BP Defends Record As 'Safe And Reliable' Despite Hundreds of Egregious Violations

BP not even interested in doing any clean up, says contractor...



by Lucia Graves | Monday, July 12, 2010 | The Huffington Post

Despite a clear public record to the contrary, BP is continuing its public relations effort to define the blowout that has been spewing oil into the Gulf for nearly three months as an isolated departure from a record of safe and sound practices. The latest BP executive to parade out the claim is Bob Dudley, BP's Gulf Coast Restoration Organization director, who told PBS's Ray Suarez that other than the obvious belching counterexample, "there is nowhere that I believe that there was a systematic lack of emphasis and attention to safe and reliable operations for our people and equipment."

Bob Dudley said in a PBS interview last week that claims against BP's safety record are dated and tied to a single accident -- the Texas City refinery explosion that killed 15 people in 2005.

"There were a particularly large number of violations around that one incident," said Dudley of the Texas City incident. "And as a result of that accident, it shook the company up. The new management of the company who put in place the -- almost the drive in the company about safe and reliable operations -- became the way we started every meeting. That was the way we sat down and planned every project. This was just sort of getting itself deeply ingrained in the company."

The new "safe and reliable" leadership appears to refer BP's CEO Tony Hayward, who took the reigns from long-standing CEO John Browne in May 2007.

But reports show BP has a long track record of egregious safety violations that continued under Hayward's watch. An analysis by the Center for Public Integrity found BP refineries produced 97 percent of all flagrant violations reported in the refining industry over the past three years. Jim Morris and MB Pell report:
BP received a total of 862 citations between June 2007 and February 2010 for alleged violations at its refineries in Texas City and Toledo, Ohio. 
Of those, 760 were classified as "egregious willful" and 69 were classified as "willful." Thirty of the BP citations were deemed "serious" and three were unclassified. Virtually all of the citations were for alleged violations of OSHA's process safety management standard, a sweeping rule governing everything from storage of flammable liquids to emergency shutdown systems. BP accounted for 829 of the 851 willful violations among all refiners cited by OSHA during the period analyzed by the Center.

Top OSHA officials told the Center in an interview that BP was cited for more egregious willful violations than other refiners because it failed to correct the types of problems that led to the 2005 Texas City accident even after OSHA pointed them out. In Toledo, problems were corrected in one part of the refinery but went unaddressed in another. Jordan Barab, deputy assistant secretary of labor for occupational safety and health, said it was clear that BP "didn't go nearly far enough" to correct deficiencies after the 2005 blast.

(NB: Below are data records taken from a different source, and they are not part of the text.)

-- ==== Sys2Proof/Tests/Slice0.lean ====
section
/-! SUPPORT. Tests of the model against the words and values spec/ writes out (95_test_vectors.md, named V and P
in the comments), and a witness for the hypotheses of each statement that has some. -/

namespace Sys2Proof.Tests

open Sys2Proof.Machine

/-! ### Well-formedness: an ill-formed term for each check -/

theorem test_wellFormed_refuses_reserved_bits_z :
    (Instr.nop 1).wellFormed = false ∧ (Instr.init 0x8000000).wellFormed = false ∧ (Instr.emit 0x100).wellFormed = false := by
  decide

theorem test_wellFormed_refuses_reserved_bits_m :
    (Instr.seed 1 0 0 0).wellFormed = false ∧ (Instr.seed 0 0 8 0).wellFormed = false := by decide

theorem test_wellFormed_refuses_reserved_bits_s :
    (Instr.setPower 1 0).wellFormed = false ∧ (Instr.setMode 0x80000 0).wellFormed = false ∧
    (Instr.setFan 1 0).wellFormed = false ∧ (Instr.setLouver 1 0).wellFormed = false ∧
    (Instr.setTemp 1 0).wellFormed = false ∧ (Instr.setTurbo 1 0).wellFormed = false ∧
    (Instr.setDisplay 1 0).wellFormed = false ∧ (Instr.setHealth 1 0).wellFormed = false ∧
    (Instr.setXfan 1 0).wellFormed = false ∧ (Instr.setDispmode 1 0).wellFormed = false := by decide

theorem test_wellFormed_refuses_reserved_opcodes :
    (Instr.reservedE 0).wellFormed = false ∧ (Instr.reservedF 0).wellFormed = false := by decide

theorem test_wellFormed_accepts : (Instr.seed 0 7 0 0xFFFFF).wellFormed = true ∧ (Instr.setMode 0 5).wellFormed = true := by
  decide

/-! ### Decoding: a word of each row, written out from the encodings (V70 to V83, V94, V100 to V111) -/

theorem test_decode_nop : decodeWord 0x00000000#32 = .nop 0 ∧ decodeWord 0x00000001#32 = .nop 1 := by decide
theorem test_decode_init : decodeWord 0x10000000#32 = .init 0 ∧ decodeWord 0x10000001#32 = .init 1 := by decide
theorem test_decode_seed :
    decodeWord 0x210285C9#32 = .seed 0 1 0 0x285C9 ∧ decodeWord 0x20100000#32 = .seed 0 0 1 0 ∧
    decodeWord 0x2F000000#32 = .seed 1 7 0 0 := by decide
theorem test_decode_setPower : decodeWord 0x30000001#32 = .setPower 0 1 ∧ decodeWord 0x30000100#32 = .setPower 1 0 := by decide
theorem test_decode_setMode : decodeWord 0x40000004#32 = .setMode 0 4 ∧ decodeWord 0x41000007#32 = .setMode 0x10000 7 := by decide
theorem test_decode_setFan : decodeWord 0x50000003#32 = .setFan 0 3 := by decide
theorem test_decode_setLouver : decodeWord 0x6000000B#32 = .setLouver 0 11 := by decide
theorem test_decode_setTemp : decodeWord 0x7000001E#32 = .setTemp 0 30 := by decide
theorem test_decode_setTurbo : decodeWord 0x800000FE#32 = .setTurbo 0 0xFE := by decide
theorem test_decode_setDisplay : decodeWord 0x90000000#32 = .setDisplay 0 0 := by decide
theorem test_decode_setHealth : decodeWord 0xA0000000#32 = .setHealth 0 0 ∧ decodeWord 0xA0000100#32 = .setHealth 1 0 := by decide
theorem test_decode_setXfan : decodeWord 0xB0000001#32 = .setXfan 0 1 := by decide
theorem test_decode_setDispmode : decodeWord 0xC0000003#32 = .setDispmode 0 3 := by decide
theorem test_decode_emit : decodeWord 0xD0000000#32 = .emit 0 ∧ decodeWord 0xD0000100#32 = .emit 0x100 := by decide
theorem test_decode_reserved : decodeWord 0xEFFFFFFF#32 = .reservedE 0xFFFFFFF ∧ decodeWord 0xF0000000#32 = .reservedF 0 := by
  decide
theorem test_encode_words :
    encode (.seed 0 1 0 0x285C9) = 0x210285C9#32 ∧ encode (.setTemp 0 30) = 0x7000001E#32 ∧ encode (.emit 0) = 0xD0000000#32 := by
  decide
theorem test_decode_table_word :
    decodeTableWord 32 0x40000000 = some (.setMode 0 0) ∧ decodeTableWord 64 0x40000000 = none ∧
    decode 32 0x100000000 = .error .notOneWord := by decide

/-! ### Commands, one step each on a small state -/

/-- The state after the word is offered at the next edge. -/
def after (w : Nat) (s : State) : Option State :=
  match step (s.withFetchWord 32 w) with
  | .next t => some t
  | .fault _ => none
  | .refused _ => none

/-- The five records, packed as 95_test_vectors.md shows them. -/
def packedFile (s : State) : List (BitVec 20) := allModes.map fun m => pack (s.ms.get m)

/-- The reset state in another mode and with power. -/
def resetIn (power : Bool) (m : Mode) : State := { State.reset with power := power, mode := modeOrdinal m }

/-- The reset state with an active record of its own. -/
def stateOf (power : Bool) (m : Mode) (r : ModeState) : State :=
  { resetIn power m with ms := State.reset.ms.set m r }

theorem test_reset_records : packedFile State.reset = [0x18640, 0x18640, 0x18641, 0x18640, 0x18700] := by decide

"The only thing you can conclude is that BP has a serious, systemic safety problem in their company," Barab said.
In the wake of these citations, BP has been sued for problems ranging from a giant oil spill in the Alaskan arctic tundra to dozens of safety violations at an oil refinery in Ohio. Many of the violations happened under Hayward's tenure.

In 2007, BP paid nearly $21 million to U.S. officials for multiple safety violations and reckless behavior. Much of that sum was paid in October of that year, when BP plead guilty to a misdemeanor violation of the Clean Water Act; the company agreed to serve three years probation, pay $4 million to the National Fish and Wildlife Foundation to support research and activities on the North Slope, pay $4 million in restitution to the State of Alaska, and pay a $12 million fine for spilling 200,000 gallons of crude oil onto the Alaskan tundra in March 2006. The same month, BP was also sued for $41,000 by the Minerals Management Service for various safety violations and paid a $6,350 fine for failing to perform adequate corrosion protection inspections at three underground gasoline storage tanks. In June 2007, the Michigan Department of Environmental Quality fined BP another $869,150 for leaking underground gasoline storage tanks.

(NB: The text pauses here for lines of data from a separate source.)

-- ==== Sys2Proof/Machine/State.lean ====
section
/-! DEFINITION. The state of the part, block by block, as plain data; the reasons a step can stop; the state at reset. -/

namespace Sys2Proof.Machine

/-! ### Settings (12_start_up_settings_and_the_uplink_line.md, 12.3) -/

/-- The action of a pattern entry (R63). -/
inductive PatternAction where
  | heartbeat
  | bootDone
  | panic
  | note
deriving DecidableEq, Repr

/-- A pattern entry in use or unused: an unused one has no text (R63). -/
structure Pattern where
  action : PatternAction
  text   : Bytes
deriving DecidableEq, Repr

/-- What WDU may do at an expiry or a panic (R82, R93). -/
inductive FaultAction where
  | notice
  | reset
  | cycle
deriving DecidableEq, Repr

/-- The validated parameter record (12.3). Durations are in the record's units. -/
structure Settings where
  slotCount       : Nat
  presenceMs      : Nat
  retryLimit      : Nat
  startLimit      : Nat
  settle          : Nat
  consoleRate     : Nat
  historyLog      : Nat
  sdramCode       : Nat
  rowWidth        : Nat
  colWidth        : Nat
  refreshInterval : Nat
  rest            : Nat
  young           : Nat
  grace           : Nat
  force           : Nat
  bootAllowance   : Nat
  pgoodHigh       : Bool
  reserve         : Nat
  readahead       : Nat
  wantTimer       : Nat
  panicResponse   : FaultAction
  patterns        : List Pattern
deriving DecidableEq, Repr

/-- Where the start sequence stands (R202, R203). -/
inductive SldPhase where
  | idle
  | reading (attempt : Nat)
  | retryWait (attempt : Nat) (due : Time)
  | validated (record : Settings) (digest : BitVec 16)
  | handedOver
  | halted
deriving DecidableEq, Repr

/-- What SLD drives on the setting bus as its master (R203): a start condition, the device address with its direction,
a word-address byte, acknowledges of bytes read, the missing acknowledge of the last one, a stop condition. -/
inductive BusItem where
  | start
  | device (address : BitVec 7) (reads : Bool)
  | word (byte : Byte)
  | acks (count : Nat)
  | nack
  | stop
deriving DecidableEq, Repr

/-- SLD: the strap sample, the start sequence and the record handed to every block (R202). `bus` is what SLD drove in
the last attempt that ended (R203). -/
structure Sld where
  role     : Role := .serving
  snum     : Nat := 0
  phase    : SldPhase := .idle
  warm     : Bool := false
  settings : Option Settings := none
  bus      : List BusItem := []
deriving DecidableEq, Repr

/-! ### Lane frames and the send list -/

/-- The twelve frame kinds (9.3). -/
inductive FrameKind where
  | beacon
  | admitClaim
  | admitWithdraw
  | admitRelease
  | order
  | reply
  | notice
  | consoleOut
  | consoleIn
  | lineWant
  | lineGive
  | imageRetire
deriving DecidableEq, Repr

/-- The identity of a line of image data (R105). -/
structure Key where
  image : Nat
  gen   : Nat
  line  : Nat
deriving DecidableEq, Repr

/-- Where an owner's frame stands. LISTED is QUEUED in the chapters on admission and forwarding. The number is the
frame's place in LIF's acceptance order. -/
inductive Standing where
  | held
  | listed (seq : Nat)
  | inTenure (seq : Nat)
deriving DecidableEq, Repr

/-- Who offered a frame (R166). -/
inductive Owner where
  | adm
  | ptu
  | ord
  | ntu
  | cfw
  | xchWant
  | xchGive
  | upb
deriving DecidableEq, Repr

/-- What a listed frame carries (R166): its body, the key and pinned line of XCH's LINE-GIVE (R169), or a body that
is filled at its tenure (R185, R199). -/
inductive Payload where
  | body (bytes : Bytes)
  | give (key : Key) (line : Nat)
  | atTenure
deriving DecidableEq, Repr

/-- One entry of the send list (R166). `seq` is its place in acceptance order. -/
structure SendEntry where
  seq      : Nat
  cls      : Nat
  dest     : Byte
  kind     : FrameKind
  payload  : Payload
  owner    : Owner
  retry    : Nat := 0
  inTenure : Bool := false
deriving DecidableEq, Repr

/-- The lane engine's eight states (R158). -/
inductive Engine where
  | offLane
  | syncing
  | quiet
  | bidding
  | sending
  | slots
  | receiving
  | discarding
deriving DecidableEq, Repr

/-- LIF's give buffer (R169). -/
inductive GiveBuf where
  | free
  | reading (seq : Nat)
  | loaded (seq : Nat) (data : Bytes)
  | discarding
deriving DecidableEq, Repr

/-- The tenure of this station: its place in the send list, the frame and its bytes (R159, R161). `stopped` says that
the sender stopped on a mismatch, its outcome SPOILED held until the tenure ends (R160, R173). -/
structure Tenure where
  seq     : Nat
  frame   : LaneFrame
  bytes   : Bytes
  stopped : Bool := false
deriving DecidableEq, Repr

/-- What the station last drove on the lane (R159, R162, R163). -/
inductive Drove where
  | nothing
  | leadBit
  | tailBit
  | spoilSlot
  | takeSlot
deriving DecidableEq, Repr

/-- LIF (09_the_rack_lane.md). -/
structure Lif where
  engine    : Engine := .offLane
  quiet     : Nat := 0
  sitOut    : Bool := false
  sendList  : List SendEntry := []
  nextSeq   : Nat := 0
  recvQueue : List LaneFrame := []
  takeHeld  : Option LaneFrame := none
  giveBuf   : GiveBuf := .free
  tenure    : Option Tenure := none
  drove     : Drove := .nothing
  ltx       : Bool := false
  stat      : Bool := false
deriving DecidableEq, Repr

/-! ### Membership -/

/-- The station states (R176). -/
inductive StationState where
  | setup
  | listen
  | member
  | haltedSetup
  | silent
deriving DecidableEq, Repr

/-- Whether a peer's last valid beacon carried this station's digest (R180). -/
inductive DigestMatch where
  | no
  | yes
  | notKnown
deriving DecidableEq, Repr

/-- The last sequencer summary of a peer, as its beacon coded it (R180). -/
structure SeqSummary where
  state      : Byte
  variant    : Byte
  pendingAct : Byte
  slotHeld   : Byte
deriving DecidableEq, Repr

/-- One entry of the peer table (R180). The attachment is the image id and generation as the beacon carried them,
image id 0 standing for absent. -/
structure Peer where
  present     : Bool := false
  role        : Option Role := none
  missed      : Nat := 0
  lastState   : Option StationState := none
  lastSeq     : Option SeqSummary := none
  lastAttach  : Option (Nat × Nat) := none
  digestMatch : DigestMatch := .notKnown
deriving DecidableEq, Repr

CEO Tony Hayward came onboard in May 2007, but BP's safety record did not improve.

In 2009, OSHA fined BP a record $87 million for more than 700 safety violations at its Texas City refinery - a long 4 years after the explosion Dudley claims "shook the company up" in its approach to safety. OSHA determined that BP was in non-compliance with the settlement agreement, finding 270 "notifications of failure to abate" and 439 new willful violations.

In 2010, BP paid over $3 million in fines for 42 willful safety violations at its Ohio refinery.

That's not a standard record, even in the oil industry. Analysis by CPI shows that only one other refinery has received an "egregious willful" citation between June 2007 and February 2010 -- and that was a single citation, compared to BP's 760 during the same period.